Секрет Сабины Шпильрайн - Нина Абрамовна Воронель
Шрифт:
Интервал:
Закладка:
– Спасибо Валентине, мы не так быстро умрем от голода, – сказала Сабина, зажигая примус, и отошла к шкафчику за кастрюлей. Я вдруг вспомнила, что мама Валя уехала на фронт, и мне сразу перехотелось есть. Но я не успела сообщить об этом Сабине, потому что совсем рядом что-то грохнуло и свет погас. Стало темным-темно, и только маленький огонек освещал кружок голубой клеенки вокруг примуса.
Я протянула руки вперед, как слепая, и пошла на ощупь искать Сабину, которая затаилась где-то в углу, а она, оказывается, так же на ощупь отправилась искать меня. И мы разминулись.
Но хитрая Сабина сообразила, что делать:
– Иди к примусу, и мы там встретимся.
Мы не встретились, а столкнулись, и я обхватила ее обеими руками:
– Теперь всегда будет так темно?
– Темно и тихо, – сказала она. И только тут я заметила, что наш неумолчный громкоговоритель замолчал, но меня это почему-то не обрадовало: я уже успела привыкнуть к его твердому несгибаемому голосу.
– И больше он не заговорит? – спросила я в ужасе. Ведь пока он орал у нас под окном, было ясно, что немцы до Ростова еще не дошли. А как же теперь? Откуда мы узнаем, как и где выравнивается линия фронта? И когда она выровняется вдоль Пушкинской, а когда вдоль нашей улицы Шаумяна?
Утром за окном было тихо, и хоть громкоговоритель по-прежнему молчал, я все же взяла портфель и отправилась в школу. И напрасно – школьная дверь была заперта, и к ней было пришпилено написанное от руки объявление, что занятия в школе временно отменяются. Было написано, что о начале занятий будет сообщено, но не было сообщено – как и когда. Кроме меня пришли еще и другие дети, их было не так уж много, но никто не хотел расходиться – стоять перед запертой дверью вместе было не так страшно, как идти домой поодиночке и ничего не знать.
Но в конце концов все постепенно разошлись, и я тоже поплелась домой, не представляя себе, что я буду делать целый день без школы и целый вечер без света. Зато Сабина встретила меня в кухне с полной тарелкой гречневой каши.

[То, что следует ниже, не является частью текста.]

/-- R216: IDLE with `start` = 0 changes nothing but `done_q`, which is cleared, and the synchronizer; the line is
released. -/
def Obligations.IdleWithoutRequestIsQuiescent : Prop :=
  ∀ s : State, s.st = 0 → (inputs s).start = false → (inputs s).rst = false →
    step s = .next { s with doneQ := false, sync := ((inputs s).sensor :: s.sync).take s.build.syncStages,
                            pins := s.pins.tail, cycle := s.cycle + 1 } ∧
    lineOe s = false

/-- R207: in the cycle of a `done` pulse the engine is in IDLE, and a `start` seen in it is accepted or answered by
BusBusyError; with `rst` = 1 it is ignored. `Inv` rules out states with `done` outside IDLE. -/
def Obligations.RequestInTheCycleOfDone : Prop :=
  ∀ s : State, Inv s → s.doneQ = true → (inputs s).start = true →
    s.st = 0 ∧
    ((inputs s).rst = false → sample s = .low →
      ∃ t, step s = .next t ∧ t.st = 0 ∧ t.doneQ = true ∧ t.errQ = 2 ∧ t.okQ = false) ∧
    ((inputs s).rst = false → sample s = .high →
      ∃ t, step s = .next t ∧ t.st = 1 ∧ t.doneQ = false ∧ t.cnt = 0 ∧ t.errQ = s.errQ ∧ t.okQ = s.okQ) ∧
    ((inputs s).rst = true → ∃ t, step s = .next t ∧ t.st = 0 ∧ t.doneQ = false)

/-- R204 and 20_memory.md R60: the result and status registers change only at an edge that sets `done`, and an error
leaves the Reading and `rd_valid` as they were. -/
def Obligations.ResultsChangeOnlyWithDoneAndReadingOnlyOnSuccess : Prop :=
  ∀ s t : State, (inputs s).rst = false → step s = .next t →
    (t.doneQ = false → t.okQ = s.okQ ∧ t.errQ = s.errQ ∧ t.ebQ = s.ebQ ∧ t.ebitQ = s.ebitQ ∧
      t.humQ = s.humQ ∧ t.tempQ = s.tempQ ∧ t.rdValidQ = s.rdValidQ) ∧
    (t.doneQ = true → t.errQ ≠ 0 → t.humQ = s.humQ ∧ t.tempQ = s.tempQ ∧ t.rdValidQ = s.rdValidQ)

/-- R201: a `done` pulse comes from exactly one of seven causes, each with its own code, `ok` and position fields; code 1
is never produced. Success comes from a frame that passes its checksum, and publishes that frame's Reading (R180). Every
outcome returns to IDLE and leaves `cnt`, `thr`, `idx` and `frame` (R200). -/
def Obligations.EachOutcomeHasItsOneCause : Prop :=
  ∀ s t : State, (inputs s).rst = false → step s = .next t → t.doneQ = true →
    t.st = 0 ∧ (t.okQ = true ↔ t.errQ = 0) ∧ t.errQ ≠ 1 ∧
    (t.errQ ≠ 6 → t.ebQ = 0 ∧ t.ebitQ = 0) ∧
    (t.cnt = s.cnt ∧ t.thr = s.thr ∧ t.idx = s.idx ∧ t.frame = s.frame) ∧
    (t.errQ = 0 → s.st = 8 ∧ frameOk s.frame = true ∧ t.rdValidQ = true ∧
      t.humQ = humidity (frameByte s.frame 0) (frameByte s.frame 1) ∧
      t.tempQ = temperature (frameByte s.frame 2) (frameByte s.frame 3)) ∧
    (t.errQ = 2 → s.st = 0 ∧ (inputs s).start = true ∧ sample s = .low) ∧
    (t.errQ = 3 → s.st = 3 ∧ sample s = .high ∧ s.cnt = s.build.timeout) ∧
    (t.errQ = 4 → s.st = 4 ∧ sample s = .low ∧ s.cnt = s.build.timeout) ∧
    (t.errQ = 5 → s.st = 5 ∧ sample s = .high ∧ s.cnt = s.build.timeout) ∧
    (t.errQ = 6 → s.st = 7 ∧ sample s = .high ∧ s.cnt = s.build.timeout ∧
      t.ebQ = s.idx.extractLsb' 3 3 ∧ t.ebitQ = s.idx.extractLsb' 0 3) ∧
    (t.errQ = 7 → s.st = 8 ∧ frameOk s.frame = false)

– Поешь, – сказала она, – и тебе станет не так грустно.
Но даже после каши мне было очень грустно и неясно, как жить дальше. К вечеру так и не включили ни свет, ни громкоговоритель. Сабина зажгла свечу, но это не помогло – было грустно, темно и тихо. И вдруг тишина взорвалась грохотом: совсем близко что-то зарокотало и забухало, будто кто-то перекатывал большие пустые бочки. Он подкатывал их все ближе и ближе, и они грохотали и бухали все громче и громче.
Сабина поднялась с дивана и сказала:
– Я думаю, это стреляют пушки.
И я вспомнила разные книжки про войну, которые мы с ней за эти годы прочли по-русски и по-немецки. В этих книжках часто стреляли пушки, но читать про это было совсем не то, что слышать, как пушки стреляют рядом с тобой.

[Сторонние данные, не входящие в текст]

-- ==== Sys2Proof/Laws/Run.lean ====
section
/-!
SUPPORT. Runs cycle by cycle: `run` and `observes` peeled at the first cycle and cut at any, and the cycle of each phase.
-/
namespace Sys2Proof.Machine

/-- The state after `k` cycles. -/
def after : Nat → State → State
  | 0, s => s
  | k + 1, s => after k (cycleState s)

/-- A run of any machine goes on from its next state. -/
theorem core_run_succ (M : Host.Core) (k : Nat) (s t : M.State) (h : M.step s = .next t) :
    M.run (k + 1) s = M.run k t := by
  simp only [Host.Core.run, h]

theorem run_succ (k : Nat) (s : State) : run (k + 1) s = run k (cycleState s) :=
  core_run_succ Sys2Proof.core k s (cycleState s) (step_next s)

/-- A run never stops: it answers the state after its cycles. -/
theorem run_after (k : Nat) (s : State) : run k s = .next (after k s) := by
  induction k generalizing s with
  | zero => rfl
  | succ k ih => rw [run_succ, ih, after]

@[simp] theorem after_zero (s : State) : after 0 s = s := rfl

theorem after_succ (k : Nat) (s : State) : after (k + 1) s = after k (cycleState s) := rfl

theorem after_add (j k : Nat) (s : State) : after (j + k) s = after k (after j s) := by
  induction j generalizing s with
  | zero => simp
  | succ j ih => rw [Nat.succ_add, after_succ, after_succ, ih]

@[simp] theorem observes_nil (s : State) : observes [] s = true := rfl

/-- The first cycle of what a run sees. -/
theorem observes_cons (want : Option Level) (rest : List (Option Level)) (s : State) :
    observes (want :: rest) s = true ↔
      (inputs s).rst = false ∧ (∀ l, want = some l → sample s = l) ∧ observes rest (cycleState s) = true := by
  cases want <;> simp [observes, step_next, Bool.and_eq_true, and_assoc]

/-- What a run sees, cut after any number of cycles. -/
theorem observes_append (l l' : List (Option Level)) (s : State) :
    observes (l ++ l') s = true ↔ observes l s = true ∧ observes l' (after l.length s) = true := by
  induction l generalizing s with
  | nil => simp
  | cons w l ih => simp [observes_cons, ih, after_succ, and_assoc]

theorem observes_held_succ (n : Nat) (l : Level) (s : State) :
    observes (held (n + 1) l) s = true ↔
      (inputs s).rst = false ∧ sample s = l ∧ observes (held n l) (cycleState s) = true := by
  simp [held, List.replicate_succ, observes_cons]

theorem observes_none_succ (n : Nat) (s : State) :
    observes (List.replicate (n + 1) none) s = true ↔
      (inputs s).rst = false ∧ observes (List.replicate n none) (cycleState s) = true := by
  simp [List.replicate_succ, observes_cons]

/-- Seeing certain samples is more than running without reset. -/
theorem observes_weaken {l : List (Option Level)} {s : State} (h : observes l s = true) :
    observes (List.replicate l.length none) s = true := by
  induction l generalizing s with
  | nil => rfl
  | cons w l ih =>
    rw [observes_cons] at h
    rw [List.length_cons, observes_none_succ]
    exact ⟨h.1, ih h.2.2⟩

/-- A cycle without reset. -/
theorem cycleState_of_run {s : State} (h : (inputs s).rst = false) :
    cycleState s = endCycle s (ruleState (current s) (beginCycle s)) := by simp [cycleState, h]

theorem current_of_st {s : State} {c : BitVec 4} (h : s.st = c) : current s = decodeState (inputs s).start c := by
  rw [current, h]

/-- The parameters are the same after any number of cycles. -/
@[simp] theorem cycleState_build (s : State) : (cycleState s).build = s.build := step_build (step_next s)

@[simp] theorem after_build (k : Nat) (s : State) : (after k s).build = s.build := by
  induction k generalizing s with
  | zero => rfl
  | succ k ih => rw [after_succ, ih, cycleState_build]

end Sys2Proof.Machine
end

Неожиданно в нашу дверь кто-то постучал – стук был громкий, но ничуть не похожий на грохот и перекатывание пустых бочек за городом. Я помчалась отпирать дверь с криком «мама Валя!», но за дверью оказалась та самая хорошенькая санитарка Поля, которая обещала разузнать в госпитале про медсестру Гинзбург, только на этот раз на ней был не белый халат, а пилотка и гимнастерка цвета хаки. Она быстро вошла и сбросила на пол тяжелый рюкзак.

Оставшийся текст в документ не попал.